2
$\begingroup$

I'm struggle to find a definition of the sheafification which avoids étale spaces, but also Grothendieck topologies.

Note that a preasheaf (of abelian groups) $F$ on a topological space $X$ is a sheaf if and only if it respects, for each open $U\subset X$ and each cover $C$ closed with respect to finite intersections, $F(U)=\underset{V\in C}{\lim}F(V)$ $\{*\}$.

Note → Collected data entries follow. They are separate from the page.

/-- Every table row's word runs as the first instruction after reset. -/
theorem test_withFetchWord :
    fetchInstr (State.reset.withFetchWord 16 98) = .jump ∧
      look 0 0 (step (State.reset.withFetchWord 16 98)) =
        some ⟨84, 84, 98, 1, 0, 0, .haltedFuelExhausted⟩ := by
  decide

/-! The rewrite (V6). -/

theorem test_rewrite_ends : rewrite 33 = 53 ∧ rewrite 126 = 64 ∧ rewrite 256 = 33 ∧ rewrite 59048 = 126 := by decide

theorem test_rewrite_below_33 : rewrite 0 = 57 ∧ rewrite 32 = 64 := by decide

/-! Single steps (V7). -/

theorem test_setData_own_word : look 0 0 (step (st 1 [(0, 40)] 0 0 0)) = some ⟨121, 121, 1, 41, 0, 4, .running⟩ := by
  decide -- V7.1

theorem test_setData_wraps :
    look 5 100 (step (st 101 [(5, 35), (100, 59048)] 5 100 7)) = some ⟨93, 59048, 6, 0, 7, 4, .running⟩ := by
  decide -- V7.3

theorem test_jump_own_word : look 0 0 (step (st 1 [(0, 98)] 0 0 0)) = some ⟨84, 84, 98, 1, 0, 4, .running⟩ := by
  decide -- V7.4

theorem test_jump_to_itself :
    look 5 100 (step (st 101 [(5, 93), (100, 5)] 5 100 77)) = some ⟨98, 5, 5, 101, 77, 4, .running⟩ := by
  decide -- V7.6

theorem test_rotate_old_a_lost :
    look 5 100 (step (st 101 [(5, 34), (100, 59047)] 5 100 9)) = some ⟨122, 59045, 6, 101, 59045, 4, .running⟩ := by
  decide -- V7.9

theorem test_rotate_own_slot : look 0 0 (step (st 1 [(0, 39)] 0 0 0)) = some ⟨111, 111, 1, 1, 117, 4, .running⟩ := by
  decide -- V7.10

theorem test_crazy_a_first :
    look 5 100 (step (st 101 [(5, 57), (100, 11355)] 5 100 1131)) = some ⟨91, 20650, 6, 101, 20650, 4, .running⟩ := by
  decide -- V7.11

theorem test_crazy_own_slot : look 0 0 (step (st 1 [(0, 62)] 0 0 0)) = some ⟨83, 83, 1, 1, 29493, 4, .running⟩ := by
  decide -- V7.14

theorem test_output_appends :
    (after (step { st 10 [(5, 94)] 5 9 59048 with output := [1, 2] })).map (fun t => (t.output, t.a, t.c, t.d)) =
      some ([1, 2, 168], 59048, 6, 10) := by
  decide -- V7.16

theorem test_output_word_above_126 :
    (after (step (st 10 [(5, 188)] 5 9 321))).map (fun t => (t.output, t.mem.read 5)) = some ([65], 57) := by
  decide -- V7.18

theorem test_input_takes_first :
    (after (step { st 10 [(5, 112)] 5 9 777 with input := [255, 0] })).map (fun t => (t.a, t.input, t.mem.read 5)) =
      some (255, [0], 68) := by
  decide -- V7.19

theorem test_input_exhausted_last_fuel :
    look 5 9 (step { st 10 [(5, 112)] 5 9 777 with fuel := 1 }) = some ⟨68, 68, 6, 10, 777, 0, .haltedInputExhausted⟩ := by
  decide -- V7.21

theorem test_halt_last_fuel :
    look 0 0 (step { st 1 [(0, 81)] 0 0 0 with fuel := 1 }) = some ⟨54, 54, 1, 1, 0, 0, .haltedExplicit⟩ := by
  decide -- V7.23

theorem test_halt_completes :
    look 5 9 (step { st 10 [(5, 76)] 5 59048 12 with fuel := 3 }) = some ⟨79, 68, 6, 0, 12, 2, .haltedExplicit⟩ := by
  decide -- V7.24

theorem test_nop_last_fuel :
    look 5 9 (step { st 10 [(5, 63)] 5 9 4 with fuel := 1 }) = some ⟨43, 68, 6, 10, 4, 0, .haltedFuelExhausted⟩ := by
  decide -- V7.28

theorem test_zero_fuel_check :
    look 5 9 (step { st 10 [(5, 63)] 5 9 4 with fuel := 0 }) = some ⟨63, 68, 5, 9, 4, 0, .haltedFuelExhausted⟩ := by
  decide -- V7.27

theorem test_invalid_word_above_126 :
    look 5 9 (step (st 10 [(5, 59048)] 5 9 4)) = some ⟨126, 68, 6, 10, 4, 4, .running⟩ := by
  decide -- V7.30

theorem test_invalid_word_0 : look 0 0 (step (st 1 [(0, 0)] 0 0 4)) = some ⟨57, 57, 1, 1, 4, 4, .running⟩ := by
  decide -- V7.32

/-- The state of V7.26: a Nop at the top of memory, with both pointers there. -/
def topState : State where
  mem := { image := [68], cells := [(59048, 52)] }
  c := 59048
  d := 59048
  a := 4
  fuel := 5
  runState := .running
  input := []
  output := []
  params := Params.default

/-- V7.26: both pointers wrap. -/
theorem test_nop_wraps :
    ∃ t, exec .nop topState = .next t ∧ t.c = 0 ∧ t.d = 0 ∧ t.mem.read 59048 = 72 := by
  refine ⟨_, rfl, rfl, rfl, ?_⟩
  rw [completeStep_mem]
  exact Memory.read_write_same _ _ _

/-- Another configuration: two keys of the default OPMAP exchanged, and the identity as PERM94. -/
def otherParams : Params where
  opmap := { opmap with setData := opmap.halt, halt := opmap.setData }
  perm := Vector.ofFn id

So, can we define the sheafification $F^+$ of $F$ as the sheaf $F^+(U)=\underset{V\subseteq U}{\lim}F(V)$?

  • 0
    $U$ is a terminal object of the category of open subsets of $U$, so for any contravariant functor $F$, you have $$\lim_{V \subseteq U} F(V) = F(U)$$2017-02-03
  • 0
    You are right... Then, the cover $\{V\}_{V\in U}$ is the trivial one for which the property $(*)$ is satisfied, I'd say that we should rather look for a "minimal" cover, then, which make me think to the following definition: $F(U)=\underset{C\in\Phi}{\operatorname{colim}}\underset{V\in C}\lim F(V)$ where $\Phi$ is the family of all the "good" covers. Too bad this resemble way too much the site approach.2017-02-03
  • 1
    That formula looks right (which I assume you mean as a definition of $F^+(U)$, not a definition of $F(U)$); it says that an element of $F^+(U)$ is given by patching together a local choice of sections of the presheaf, and that refinements of the patching give the same element.2017-02-03
  • 0
    It's really not clear to me exactly what you're looking for or trying to avoid. e.g. I could not have predicted you would reject that formula.2017-02-03
  • 0
    I guess I can't reject that formula! At first sight i just didn't like the fact that there was two limits becouse I hoped for something even easier xD I wonder if we can restrict the colimit over the poset of _finite_ covers ordered by refinement... (if the space $X$ is good enough)2017-02-05
  • 0
    I think compactness is necessary for that to work. As a counterexample, consider the presheaf $F$ on $\mathbb{R}$ where $F(U)$ is a one-element set whenever $U$ is contained in an interval of length 1, and $F(U)$ is empty otherwise. $F^+$ should be the terminal sheaf, but the global element can't be given by a finite cover.2017-02-05

1 Answers 1

2

You can prove the sheafification must exist for more general reasons, if you like. By Theorem 2.48 of Adamek-Rosicky, Locally Presentable and Accessible Categories, any full subcategory of a "locally presentable category," for instance, the category of presheaves on a space $X$, closed under limits and sufficiently filtered colimits is reflective. You can prove very straightforwardly that a limit of sheaves is a sheaf, and as for $\lambda$-filtered colimits, you can take $\lambda$ bigger than the powerset of the topology on $X$, so that $\lambda$-filtered colimits commute with the products and equalizers appearing in the sheaf condition, which implies that a $\lambda$-filtered colimits of sheaves is a sheaf.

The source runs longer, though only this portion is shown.